Yesterday Antonio Borges (pictured), the IMF’s Europe director, said the move would help to restore confidence across the continent.
“We are talking about figures of between €100bn and €200bn, which in our view is very, very small compared to the size of the European capital markets and compared to the resources of the new, enhanced European Financial Stability Fund.”
The €440bn EFSF, which was set up in May last year and used to bail out Ireland and Portugal, will be allowed to lend governments money to recapitalise banks, after its new powers have been ratified by the governments of Eurozone members.
Borges threw the IMF into confusion later in the day, however, when he suggested it could intervene to buy sovereign bonds from Italy and Spain to ease the debt crisis – only to retract the suggestion several hours later.
He said the IMF could invest alongside the EFSF and was “ready to play that role”, which would reassure to investors in troubled sovereign states.
“Any investment we would make in Spain or Italy would be based on full confidence that these countries are on the right track -- that they are solvent and they are taking all the measures they should.”
Hours later, however, Borges issued a terse statement saying he wanted to “be clear about some earlier comments” and talked down the prospects of the IMF taking a greater role in the crisis.
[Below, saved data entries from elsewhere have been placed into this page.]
-- ==== Sys2Proof/Laws/Decode.lean ====
section
/-! SUPPORT. What the pieces of the decoder can do, said once: an operand that reads as a value is the number of that
value, and operands that fit a format are those of its encoding. -/

namespace Sys2Proof

@[simp] theorem asU8_ofU8 (b : Byte) : asU8 (.num (ofU8 b)) = .ok b := by
  have h : (0 : Int) ≤ b.toNat ∧ (b.toNat : Int) < 256 := by have := b.isLt; omega
  simp only [asU8, ofU8, h, and_self, if_true]
  simp

@[simp] theorem asU1_ofU1 (v : Bool) : asU1 (.num (ofU1 v)) = .ok v := by cases v <;> rfl

@[simp] theorem asInt_num (v : Int) : asInt (.num v) = .ok v := rfl

theorem asU8_ok {o : Operand} {b : Byte} (h : asU8 o = .ok b) : o = .num (ofU8 b) := by
  unfold asU8 at h
  split at h
  · split_ifs at h with hv
    cases h
    congr 1
    simp only [ofU8, BitVec.toNat_ofNat]
    omega
  · cases h

theorem asU1_ok {o : Operand} {v : Bool} (h : asU1 o = .ok v) : o = .num (ofU1 v) := by
  unfold asU1 at h
  split at h
  · split_ifs at h with h0 h1 <;> cases h <;> simp_all [ofU1]
  · cases h

theorem asInt_ok {o : Operand} {v : Int} (h : asInt o = .ok v) : o = .num v := by
  unfold asInt at h
  split at h <;> cases h
  rfl

/-- A sequence of reads succeeds only if each does. -/
theorem except_bind_ok {ε α β : Type} {x : Except ε α} {g : α → Except ε β} {b : β} (h : (x >>= g) = .ok b) :
    ∃ a, x = .ok a ∧ g a = .ok b := by
  cases x with
  | error => cases h
  | ok a => exact ⟨a, rfl, h⟩

theorem num_inj {a b : Int} (h : Operand.num a = .num b) : a = b := by injection h

/-- The record read is the one whose fields are written. -/
theorem recordOf_ok {l : List Int} {ls : LogicalState} (h : recordOf l = .ok ls) :
    l = recordFields ls := by
  unfold recordOf at h
  split at h
  · obtain ⟨a1, h1, h⟩ := except_bind_ok h
    obtain ⟨a2, h2, h⟩ := except_bind_ok h
    obtain ⟨a3, h3, h⟩ := except_bind_ok h
    obtain ⟨a4, h4, h⟩ := except_bind_ok h
    obtain ⟨a5, h5, h⟩ := except_bind_ok h
    obtain ⟨a6, h6, h⟩ := except_bind_ok h
    obtain ⟨a7, h7, h⟩ := except_bind_ok h
    obtain ⟨a8, h8, h⟩ := except_bind_ok h
    obtain ⟨a9, h9, h⟩ := except_bind_ok h
    cases h
    simp [recordFields, num_inj (asU8_ok h1), num_inj (asU8_ok h2),
      num_inj (asU1_ok h3), num_inj (asU1_ok h4), num_inj (asU1_ok h5),
      num_inj (asU1_ok h6), num_inj (asU1_ok h7), num_inj (asU1_ok h8), num_inj (asU1_ok h9)]
  · cases h

theorem formatN_ok {i : Instr} {l : List Operand} {j : Instr} (h : formatN i l = .ok j) :
    l = [] ∧ j = i := by
  unfold formatN at h
  split at h <;> cases h
  exact ⟨rfl, rfl⟩

theorem formatC8_ok {i : Byte → Instr} {l : List Operand} {j : Instr} (h : formatC8 i l = .ok j) :
    ∃ b, l = [.num (ofU8 b)] ∧ j = i b := by
  unfold formatC8 at h
  split at h
  · obtain ⟨a, h1, h⟩ := except_bind_ok h
    cases h
    exact ⟨a, by rw [asU8_ok h1], rfl⟩
  · cases h

theorem formatB_ok {i : Bool → Instr} {l : List Operand} {j : Instr} (h : formatB i l = .ok j) :
    ∃ b, l = [.num (ofU1 b)] ∧ j = i b := by
  unfold formatB at h
  split at h
  · obtain ⟨a, h1, h⟩ := except_bind_ok h
    cases h
    exact ⟨a, by rw [asU1_ok h1], rfl⟩
  · cases h

theorem formatI1_ok {i : Int → Instr} {l : List Operand} {j : Instr} (h : formatI1 i l = .ok j) :
    ∃ b, l = [.num b] ∧ j = i b := by
  unfold formatI1 at h
  split at h
  · obtain ⟨a, h1, h⟩ := except_bind_ok h
    cases h
    exact ⟨a, by rw [asInt_ok h1], rfl⟩
  · cases h

theorem formatI2_ok {i : Int → Int → Instr} {l : List Operand} {j : Instr} (h : formatI2 i l = .ok j) :
    ∃ b c, l = [.num b, .num c] ∧ j = i b c := by
  unfold formatI2 at h
  split at h
  · obtain ⟨a, h1, h⟩ := except_bind_ok h
    obtain ⟨b, h2, h⟩ := except_bind_ok h
    cases h
    exact ⟨a, b, by rw [asInt_ok h1, asInt_ok h2], rfl⟩
  · cases h

theorem formatTM_ok {i : Int → Bool → Bool → Instr} {l : List Operand} {j : Instr} (h : formatTM i l = .ok j) :
    ∃ b c d, l = [.num b, .num (ofU1 c), .num (ofU1 d)] ∧ j = i b c d := by
  unfold formatTM at h
  split at h
  · obtain ⟨a, h1, h⟩ := except_bind_ok h
    obtain ⟨b, h2, h⟩ := except_bind_ok h
    obtain ⟨c, h3, h⟩ := except_bind_ok h
    cases h
    exact ⟨a, b, c, by rw [asInt_ok h1, asU1_ok h2, asU1_ok h3], rfl⟩
  · cases h

theorem formatF8_ok {i : Byte → Byte → Byte → Byte → Byte → Byte → Byte → Byte → Instr} {l : List Operand}
    {j : Instr} (h : formatF8 i l = .ok j) :
    ∃ b0 b1 b2 b3 b4 b5 b6 b7,
      l = [.num (ofU8 b0), .num (ofU8 b1), .num (ofU8 b2), .num (ofU8 b3),
           .num (ofU8 b4), .num (ofU8 b5), .num (ofU8 b6), .num (ofU8 b7)] ∧
      j = i b0 b1 b2 b3 b4 b5 b6 b7 := by
  unfold formatF8 at h
  split at h
  · obtain ⟨a0, h0, h⟩ := except_bind_ok h
    obtain ⟨a1, h1, h⟩ := except_bind_ok h
    obtain ⟨a2, h2, h⟩ := except_bind_ok h
    obtain ⟨a3, h3, h⟩ := except_bind_ok h
    obtain ⟨a4, h4, h⟩ := except_bind_ok h
    obtain ⟨a5, h5, h⟩ := except_bind_ok h
    obtain ⟨a6, h6, h⟩ := except_bind_ok h
    obtain ⟨a7, h7, h⟩ := except_bind_ok h
    cases h
    refine ⟨a0, a1, a2, a3, a4, a5, a6, a7, ?_, rfl⟩
    rw [asU8_ok h0, asU8_ok h1, asU8_ok h2, asU8_ok h3, asU8_ok h4, asU8_ok h5, asU8_ok h6, asU8_ok h7]
  · cases h

theorem formatST_ok {i : LogicalState → Instr} {l : List Operand} {j : Instr} (h : formatST i l = .ok j) :
    ∃ ls, l = [.record (recordFields ls)] ∧ j = i ls := by
  unfold formatST at h
  split at h
  · obtain ⟨a, h1, h⟩ := except_bind_ok h
    cases h
    exact ⟨a, by rw [recordOf_ok h1], rfl⟩
  · cases h

theorem formatEV_ok {i : Items → Instr} {l : List Operand} {j : Instr} (h : formatEV i l = .ok j) :
    ∃ e, l = [.items e] ∧ j = i e := by
  unfold formatEV at h
  split at h <;> cases h
  exact ⟨_, rfl, rfl⟩

/-! ## Operands that fit a format are read -/

theorem asU1_of_admits {v : Int} (h : OperandSort.u1.admits v = true) : ∃ b, asU1 (.num v) = .ok b := by
  simp only [OperandSort.admits, Bool.or_eq_true, beq_iff_eq] at h
  rcases h with rfl | rfl <;> exact ⟨_, rfl⟩

theorem asU8_of_admits {v : Int} (h : OperandSort.u8.admits v = true) : ∃ b, asU8 (.num v) = .ok b := by
  simp only [OperandSort.admits, Bool.and_eq_true, decide_eq_true_eq] at h
  exact ⟨_, if_pos h⟩

/-- Operands that fit a list of sorts are numbers in their ranges. -/
theorem numbers_fits {sorts : List OperandSort} {ops : List Operand} (h : (Shape.numbers sorts).fits ops = true) :
    ∃ vs, ops = vs.map .num ∧ admitsAll sorts vs = true := by
  have key : ∀ (ops : List Operand) vs, numbersOf ops = some vs → ops = vs.map .num := by
    intro ops; induction ops with
    | nil => intro vs h; cases h; rfl
    | cons o ops ih =>
      intro vs h
      cases o with
      | num v =>
        simp only [numbersOf, Option.map_eq_some_iff] at h
        obtain ⟨ws, hw, rfl⟩ := h
        rw [ih ws hw]; rfl
      | _ => cases h
  simp only [Shape.fits] at h
  split at h
  · exact ⟨_, key _ _ ‹_›, h⟩
  · cases h

theorem admitsAll_cons {s : OperandSort} {ss : List OperandSort} {vs : List Int}
    (h : admitsAll (s :: ss) vs = true) : ∃ v ws, vs = v :: ws ∧ s.admits v = true ∧ admitsAll ss ws = true := by
  cases vs with
  | nil => cases h
  | cons v ws => simp only [admitsAll, Bool.and_eq_true] at h; exact ⟨v, ws, rfl, h.1, h.2⟩

theorem admitsAll_nil {vs : List Int} (h : admitsAll [] vs = true) : vs = [] := by
  cases vs with
  | nil => rfl
  | cons v ws => cases h

theorem formatN_of_fits {i : Instr} {ops : List Operand}
    (h : Format.n.shape.fits ops = true) : ∃ j, formatN i ops = .ok j := by
  obtain ⟨vs, rfl, h'⟩ := numbers_fits h
  clear h; rename' h' => h
  obtain rfl := admitsAll_nil h
  exact ⟨_, rfl⟩

theorem formatC8_of_fits {i : Byte → Instr} {ops : List Operand}
    (h : Format.c8.shape.fits ops = true) : ∃ j, formatC8 i ops = .ok j := by
  obtain ⟨vs, rfl, h'⟩ := numbers_fits h
  clear h; rename' h' => h
  obtain ⟨a, _, rfl, ha, h⟩ := admitsAll_cons h
  obtain rfl := admitsAll_nil h
  obtain ⟨b, hb⟩ := asU8_of_admits ha
  simp [formatC8, hb]

theorem formatB_of_fits {i : Bool → Instr} {ops : List Operand}
    (h : Format.b.shape.fits ops = true) : ∃ j, formatB i ops = .ok j := by
  obtain ⟨vs, rfl, h'⟩ := numbers_fits h
  clear h; rename' h' => h
  obtain ⟨a, _, rfl, ha, h⟩ := admitsAll_cons h
  obtain rfl := admitsAll_nil h
  obtain ⟨b, hb⟩ := asU1_of_admits ha
  simp [formatB, hb]

theorem formatI1_of_fits {i : Int → Instr} {ops : List Operand}
    (h : Format.i1.shape.fits ops = true) : ∃ j, formatI1 i ops = .ok j := by
  obtain ⟨vs, rfl, h'⟩ := numbers_fits h
  clear h; rename' h' => h
  obtain ⟨a, _, rfl, ha, h⟩ := admitsAll_cons h
  obtain rfl := admitsAll_nil h
  exact ⟨_, rfl⟩

theorem formatI2_of_fits {i : Int → Int → Instr} {ops : List Operand}
    (h : Format.i2.shape.fits ops = true) : ∃ j, formatI2 i ops = .ok j := by
  obtain ⟨vs, rfl, h'⟩ := numbers_fits h
  clear h; rename' h' => h
  obtain ⟨a, _, rfl, ha, h⟩ := admitsAll_cons h
  obtain ⟨a, _, rfl, ha, h⟩ := admitsAll_cons h
  obtain rfl := admitsAll_nil h
  exact ⟨_, rfl⟩

theorem formatTM_of_fits {i : Int → Bool → Bool → Instr} {ops : List Operand}
    (h : Format.tm.shape.fits ops = true) : ∃ j, formatTM i ops = .ok j := by
  obtain ⟨vs, rfl, h'⟩ := numbers_fits h
  clear h; rename' h' => h
  obtain ⟨a, _, rfl, ha, h⟩ := admitsAll_cons h
  obtain ⟨a1, _, rfl, h1, h⟩ := admitsAll_cons h
  obtain ⟨a2, _, rfl, h2, h⟩ := admitsAll_cons h
  obtain rfl := admitsAll_nil h
  obtain ⟨b1, h1⟩ := asU1_of_admits h1
  obtain ⟨b2, h2⟩ := asU1_of_admits h2
  exact ⟨i a b1 b2, by simp only [formatTM, List.map, h1, h2]; rfl⟩

theorem formatF8_of_fits {i : Byte → Byte → Byte → Byte → Byte → Byte → Byte → Byte → Instr} {ops : List Operand}
    (h : Format.f8.shape.fits ops = true) : ∃ j, formatF8 i ops = .ok j := by
  obtain ⟨vs, rfl, h'⟩ := numbers_fits h
  clear h; rename' h' => h
  obtain ⟨a0, _, rfl, h0, h⟩ := admitsAll_cons h
  obtain ⟨a1, _, rfl, h1, h⟩ := admitsAll_cons h
  obtain ⟨a2, _, rfl, h2, h⟩ := admitsAll_cons h
  obtain ⟨a3, _, rfl, h3, h⟩ := admitsAll_cons h
  obtain ⟨a4, _, rfl, h4, h⟩ := admitsAll_cons h
  obtain ⟨a5, _, rfl, h5, h⟩ := admitsAll_cons h
  obtain ⟨a6, _, rfl, h6, h⟩ := admitsAll_cons h
  obtain ⟨a7, _, rfl, h7, h⟩ := admitsAll_cons h
  obtain rfl := admitsAll_nil h
  obtain ⟨_, h0⟩ := asU8_of_admits h0
  obtain ⟨_, h1⟩ := asU8_of_admits h1
  obtain ⟨_, h2⟩ := asU8_of_admits h2
  obtain ⟨_, h3⟩ := asU8_of_admits h3
  obtain ⟨_, h4⟩ := asU8_of_admits h4
  obtain ⟨_, h5⟩ := asU8_of_admits h5
  obtain ⟨_, h6⟩ := asU8_of_admits h6
  obtain ⟨_, h7⟩ := asU8_of_admits h7
  exact ⟨_, by simp only [formatF8, List.map, h0,h1,h2,h3,h4,h5,h6,h7]; rfl⟩

theorem formatST_of_fits {i : LogicalState → Instr} {ops : List Operand}
    (h : Format.st.shape.fits ops = true) : ∃ j, formatST i ops = .ok j := by
  match ops, h with
  | [.record vs], h =>
    change admitsAll recordSorts vs = true at h
    obtain ⟨a0, _, rfl, h0, h⟩ := admitsAll_cons h
    obtain ⟨a1, _, rfl, h1, h⟩ := admitsAll_cons h
    obtain ⟨a2, _, rfl, -, h⟩ := admitsAll_cons h
    obtain ⟨a3, _, rfl, -, h⟩ := admitsAll_cons h
    obtain ⟨a4, _, rfl, -, h⟩ := admitsAll_cons h
    obtain ⟨a5, _, rfl, -, h⟩ := admitsAll_cons h
    obtain ⟨a6, _, rfl, h6, h⟩ := admitsAll_cons h
    obtain ⟨a7, _, rfl, h7, h⟩ := admitsAll_cons h
    obtain ⟨a8, _, rfl, -, h⟩ := admitsAll_cons h
    obtain ⟨a9, _, rfl, h9, h⟩ := admitsAll_cons h
    obtain ⟨b0, _, rfl, hb0, h⟩ := admitsAll_cons h
    obtain ⟨b1, _, rfl, hb1, h⟩ := admitsAll_cons h
    obtain ⟨b2, _, rfl, hb2, h⟩ := admitsAll_cons h
    obtain ⟨b3, _, rfl, hb3, h⟩ := admitsAll_cons h
    obtain rfl := admitsAll_nil h
    obtain ⟨_, h0⟩ := asU8_of_admits h0
    obtain ⟨_, h1⟩ := asU8_of_admits h1
    obtain ⟨_, h6⟩ := asU1_of_admits h6
    obtain ⟨_, h7⟩ := asU1_of_admits h7
    obtain ⟨_, h9⟩ := asU1_of_admits h9
    obtain ⟨_, hb0⟩ := asU1_of_admits hb0
    obtain ⟨_, hb1⟩ := asU1_of_admits hb1
    obtain ⟨_, hb2⟩ := asU1_of_admits hb2
    obtain ⟨_, hb3⟩ := asU1_of_admits hb3
    exact ⟨_, by simp only [formatST, recordOf, h0,h1,h6,h7,h9,hb0,hb1,hb2,hb3, bind, Except.bind]; rfl⟩

theorem formatEV_of_fits {i : Items → Instr} {ops : List Operand}
    (h : Format.ev.shape.fits ops = true) : ∃ j, formatEV i ops = .ok j := by
  match ops, h with
  | [.items e], h => exact ⟨_, rfl⟩

/-- A selector is the byte of its number. -/
theorem opc_of_toNat {o : Byte} {n : Nat} (h : o.toNat = n) : o = BitVec.ofNat 8 n := by
  subst h
  simp

end Sys2Proof
end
“The fund can only lend its resources to countries, and cannot use these resources to intervene in bond markets directly,” he said, adding that the IMF had no additional requests currently for financial support.
It came as concerns rose over the exposure of French bans to the stricken Greek economy and the IMF warned of the prospects of another recession in Europe.
The Washington-based lender said growth across Europe would fall to 2.3 per cent this year and 1.8 per cent in 2012.
Meanwhile the government of Spain predicted its economy would grow in the third and fourth quarters of this year, despite the country having the highest unemployment rate in Europe.